La serva si fermò davanti ad una porta bianca in marmo , bussando piano.
“Avanti.” pronunciò una voce femminile e ovattata, dando la possibilità alla
serva di aprire la porta e mostrare a Louis la camera più bella che avesse mai
visto. Al centro si situavano due divanetti in tessuto rosso e con decorazioni in
oro. La stanza era illuminata da due grandi vetrate che mostravano i grandi
giardini del palazzo. Ai muri, vi erano appesi diversi quadri di autori
occidentali, o almeno così parvero al ragazzo che se ne intendeva molto poco di
arte europea.
Il giovane non aveva mai visto la zarina in persona. Era l’imperatrice di tutte le
Russie eppure non aveva mai avuto l’occasione di vederla, perché a differenza
del marito Nikolaij, non usciva molto in pubblico. La prima cosa che constatò fu
che le leggende sulla sua bellezza erano veritiere: Aleksandra Fëdorovna
Romanova aveva la pelle chiara ed era bionda come il grano. I suoi lineamenti
erano delicati e in qualche modo anche eleganti, le dita delle sue mani affusolate
e bianchissime. Indossava un vestito azzurro molto largo, con merli bianchi e
blu, che facevano risaltare i suoi occhi azzurrissimi, come il mare.

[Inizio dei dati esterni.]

/-- `dcos` (R251). -/
def cosine (b c : DReg) : Nat × Flags × Bool :=
  let kb := DReg.cls b
  let kc := DReg.cls c
  if kb = .invalid || kc = .invalid then (FFmt.f32.nanCode, {}, false)
  else if kb = .zero || kc = .zero then (0, {}, true)
  else
    let d := dotElems b c
    let r := FFmt.f32.ofVal .rne 0 (.fin (decide (d < 0)) d.natAbs (-28))
    let mag := r.1 % 2 ^ 31
    (FFmt.f32.withSign (decide (d < 0)) (min mag 0x3F800000), { inexact := r.2.inexact }, false)

/-- `ddot` (R252). -/
def dotValue (F : FFmt) (b c : DReg) : Nat × Flags × Bool :=
  let kb := DReg.cls b
  let kc := DReg.cls c
  let d := dotElems b c
  if kb = .invalid || kc = .invalid then (F.nanCode, {}, false)
  else if (kb = .zero && kc = .infinite) || (kb = .infinite && kc = .zero) then (F.nanCode, { invalid := true }, true)
  else if kb = .zero || kc = .zero then (0, {}, true)
  else if d = 0 then (0, {}, false)
  else if kb = .infinite || kc = .infinite then ((F.ofVal .rne 0 (.inf (decide (d < 0)))).1, {}, false)
  else
    let r := F.roundPow .rne d (b.2.toInt + c.2.toInt - 28 * pow23)
    (r.1, r.2, false)

/-- `dproj` (R254). -/
def project (b c : DReg) : DRes :=
  let kb := DReg.cls b
  let kc := DReg.cls c
  let d := dotElems b c
  let ec := DReg.elems c
  if kb = .invalid || kc = .invalid then ⟨DReg.invalid, {}, false⟩
  else if (kb = .zero || kc = .zero || d = 0) && kb != .infinite then ⟨DReg.zero, {}, true⟩
  else if kb = .infinite && (d = 0 || kc = .zero) then ⟨DReg.invalid, { invalid := true }, false⟩
  else if kb = .infinite then infiniteResult (ec.map fun e => [(if d < 0 then -e else e, 0)])
  else renorm (ec.map fun e => [(d * e, 0)]) (some ([(d * d, 2 * DReg.expo b)], (ec.foldl (fun s e => s + e * e) 0).toNat))

/-- `dlerp` (R253): w is a binary32 code. -/
def lerp (a b : DReg) (w : Nat) : DRes :=
  if DReg.cls a = .invalid || DReg.cls b = .invalid then ⟨DReg.invalid, {}, false⟩
  else
    match FFmt.f32.value w with
    | .fin n m e =>
      let k : Int := if n then -(m : Int) else m
      let one : Int × Int := if 0 ≤ e then (1 - k * 2 ^ e.toNat, 0) else (2 ^ (-e).toNat - k, e)
      combine [⟨one.1, one.2, a⟩, ⟨k, e, b⟩]
    | _ => ⟨DReg.invalid, { invalid := true }, DReg.cls a == .zero || DReg.cls b == .zero⟩

/-- `dscl` (R255). -/
def scaleReg (a : DReg) (b : Word) : DRes :=
  match DReg.cls a with
  | .finite =>
    let t := a.2.toInt + b.toInt
    if t > 0x7FFFFFFD then ⟨(a.1, dInfCode), { overflow := true }, false⟩
    else if t < -0x7FFFFFFF then ⟨DReg.zero, { inexact := true }, false⟩
    else ⟨(a.1, BitVec.ofInt 32 t), {}, false⟩
  | .zero => ⟨a, {}, true⟩
  | _ => ⟨a, {}, false⟩

/-- `dsetn` (R255). -/
def setNorm (a : DReg) (b : Word) : DRes :=
  let x : BitVec 32 := b.setWidth 32
  if x = dZeroCode || x = dNanCode then ⟨(Vector.replicate 128 0, x), {}, false⟩
  else if DReg.flat a then ⟨DReg.zero, {}, true⟩
  else ⟨(a.1, x), {}, false⟩

/-- `dneg` (R255). -/
def negReg (b : DReg) : DRes :=
  ⟨(b.1.map fun e => if e = 0x8000#16 then 0x7FFF#16 else -e, b.2), { inexact := b.1.toList.any fun e => e == 0x8000#16 }, false⟩

/-- `dtest` (R256). -/
def testWord (b : DReg) : Word :=
  let k := match DReg.cls b with
    | .finite => 0
    | .zero => 1
    | .infinite => 2
    | .invalid => 3
  b.2.setWidth 64 + BitVec.ofNat 64 (k * 2 ^ 32 + (b.1.toList.filter fun e => e != 0).length * 2 ^ 40)

/-- A general-register result of a directional command. -/
def putScalar (s : State) (h : Handle) (a : Fin 24) (r : Nat × Flags × Bool) : PoolRes :=
  .ok (setGReg s h a (BitVec.ofNat 64 r.1), r.2.1.bits ||| if r.2.2 then zerodirBit else 0)

/-- A read of an image (R250). -/
def runImage (s : State) (m : VCmd) (st : Strand) (ea : Word) (k : DReg → DRes) (a : BitVec 3) : PoolRes :=
  match poolReads s m st 8 true (imageAddrs ea) with
  | .error e => .error e
  | .ok (s1, ls) =>
    let got := m.got ++ ls.map fun e => (e.1, s1.readN e.2.key 8)
    let s2 := s1.modStrand m.h fun x => x.orTmask (locMask st.core (ls.map (·.2)))
    if got.length < 33 then .error (.partway (noteAccesses s2 st.core m got))
    else putDirection s2 st.core a (k (imageReg ((List.range 33).map fun i => BitVec.ofNat 64 (Table.get 0 i got))))

/-- A write of an image (R250). -/
def runImageStore (s : State) (m : VCmd) (st : Strand) (ea : Word) (r : DReg) : PoolRes :=
  runStores s m st 8 true (imageAddrs ea) ((imageWords r).map BitVec.toNat)

/-- What a page-3 command does at its pool commit (R247-R256). -/
def runDirectional (s : State) (m : VCmd) (st : Strand) : PoolRes :=
  let f := (s.core st.core).vec
  let c := st.core
  let ea := m.args.headD 0
  match m.op with
  | .dfrom _ f64 hi a b =>
    let v := f.reg b
    let F := if f64 then FFmt.f64 else FFmt.f32
    putDirection s c a (fromValues ((List.range 128).map fun i => F.value (VReg.pos v f64 (i + if hi then 128 else 0))))
  | .dto _ f64 hi rm a b =>
    let r := f.dreg b
    let vals := mapFlags (toValue (if f64 then FFmt.f64 else FFmt.f32) rm (DReg.cls r) (DReg.expo r)) (DReg.elems r)
    .ok (setVReg s c a (VReg.fillFrom (f.reg a) f64 (if hi then 128 else 0) vals.1), vals.2.bits)
  | .dld _ a _ => runImage s m st ea (fun r => ⟨loadedReg r, {}, false⟩) a
  | .dldRn _ a _ => runImage s m st ea (fun r => combine [⟨1, 0, r⟩]) a
  | .dst _ a _ => runImageStore s m st ea (f.dreg a)
  | .dcos _ a b x => putScalar s m.h a (cosine (f.dreg b) (f.dreg x))
  | .ddot _ f64 a b x => putScalar s m.h a (dotValue (if f64 then .f64 else .f32) (f.dreg b) (f.dreg x))
  | .dscl _ a _ => putDirection s c a (scaleReg (f.dreg a) ea)
  | .dadd _ a b x => putDirection s c a (combine [⟨1, 0, f.dreg b⟩, ⟨1, 0, f.dreg x⟩])
  | .dlerp _ a b _ => putDirection s c a (lerp (f.dreg a) (f.dreg b) (ea.toNat % 2 ^ 32))
  | .dneg _ a b => putDirection s c a (negReg (f.dreg b))
  | .dproj _ a b x => putDirection s c a (project (f.dreg b) (f.dreg x))
  | .dnorm _ a b => putDirection s c a (combine [⟨1, 0, f.dreg b⟩])
  | .dsetn _ a _ => putDirection s c a (setNorm (f.dreg a) ea)
  | .dmov _ a b => putDirection s c a ⟨f.dreg b, {}, false⟩
  | .dtest _ a b => .ok (setGReg s m.h a (testWord (f.dreg b)), 0)
  | _ => .ok (s, 0)

/-- What a page-2 command does at its pool commit besides the element-wise ones (R219-R233). -/
def runVector (s : State) (m : VCmd) (st : Strand) : PoolRes :=
  let f := (s.core st.core).vec
  let c := st.core
  let x := m.args.headD 0
  match m.op with
  | .vrenSetn _ _ =>
    let n := (x.extractLsb' 0 9).toNat
    if 1 ≤ n ∧ n ≤ 256 then .ok (s.modVec c fun f => { f with vn := n }, 0) else .error (.trap 0 0)
  | .vrenStat _ a => .ok (setGReg s m.h a (BitVec.ofNat 64 (f.vn + st.vl * 65536)), 0)
  | .vld _ t a _ => runLoad s m st t a (linearAddrs x (memWidth t) (active (isWide t) f.vn))
  | .vst _ t a _ => runStore s m st t a (linearAddrs x (memWidth t) (active (isWide t) f.vn))
  | .vgth _ t a _ i => runLoad s m st t a (indexedAddrs x (f.reg i) (isWide t) (active (isWide t) f.vn))
  | .vsct _ t a _ i => runStore s m st t a (indexedAddrs x (f.reg i) (isWide t) (active (isWide t) f.vn))
  | .vperm _ t a b i =>
    .ok (setVReg s c a (VReg.fillFrom (f.reg a) (isWide t) 0 (permuted t (active (isWide t) f.vn) (f.reg b) (f.reg i))), 0)
  | .vbcst _ t a _ =>
    .ok (setVReg s c a (VReg.fillFrom (f.reg a) (isWide t) 0 (List.replicate (active (isWide t) f.vn) (x.toNat % 2 ^ etypeBits t))), 0)
  | .viota _ t a => .ok (setVReg s c a (VReg.fillFrom (f.reg a) (isWide t) 0 (List.range (active (isWide t) f.vn))), 0)
  | .vcvt _ dst src hi rm a b => runConvert s m st dst src hi rm a b
  | .vredAdd _ t a b => runReduce s m st t .add a b
  | .vredMin _ t a b => runReduce s m st t .min a b
  | .vredMax _ t a b => runReduce s m st t .max a b
  | .vdot _ t a b i => runDot s m st t a b i
  | .vscanAdd _ t a b => runScan s m st t .add a b
  | .vscanMin _ t a b => runScan s m st t .min a b
  | .vscanMax _ t a b => runScan s m st t .max a b
  | _ => runDirectional s m st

“Questo è il nuovo insegnante di pianoforte.” pronunciò la serva, prima di
dileguarsi in un batter d’occhio con un inchino.
Il ragazzo non si chiese perché la serva sapesse già chi fosse lui, probabilmente
perché lo aspettavano tutti a corte. Si ritrovò solo in quella stanza, di fronte alla
donna più potente del mondo. Si tolse il colbacco e si chinò pronunciando un
“Zdràstvujt'i, vostra Maestà.” farfugliato e imbarazzato.
La zarina non disse nulla dopo aver udito quel “Salve.”, ma continuò a
sorseggiare qualche cosa dalla sua tazza, in completa tranquillità. Il giovane
poté ancora notare che aveva delle labbra molto sottili, tipicamente tedesche. E
proprio come qualsiasi altro tedesco che avesse mai incontrato, la zarina
trasmetteva solamente una grande freddezza e un grande distacco che di certo
non lo turbò, perché in fondo anche lui era fatto così.
“Tu devi essere Louis.” disse Aleksandra, spostando una ciocca di capelli che
cadeva dall’acconciatura semplice che portava, bloccata da una corona di
diamanti simbolo della sua sovranità.
Il ragazzo annuì con forza, chinandosi di nuovo al suo cospetto. “Al suo
servizio.”
“Parlano ovunque della tua musica. Spero solo che non deluderai la mia piccola
Anastasija.”
Louis deglutì e scosse la testa, sperando di convincere sé stesso che poteva
farcela, poteva essere il migliore dei pianisti in tutta la Russia. E quella era
un’occasione d’oro, in tutti i sensi, e non poteva di certo rifiutarla.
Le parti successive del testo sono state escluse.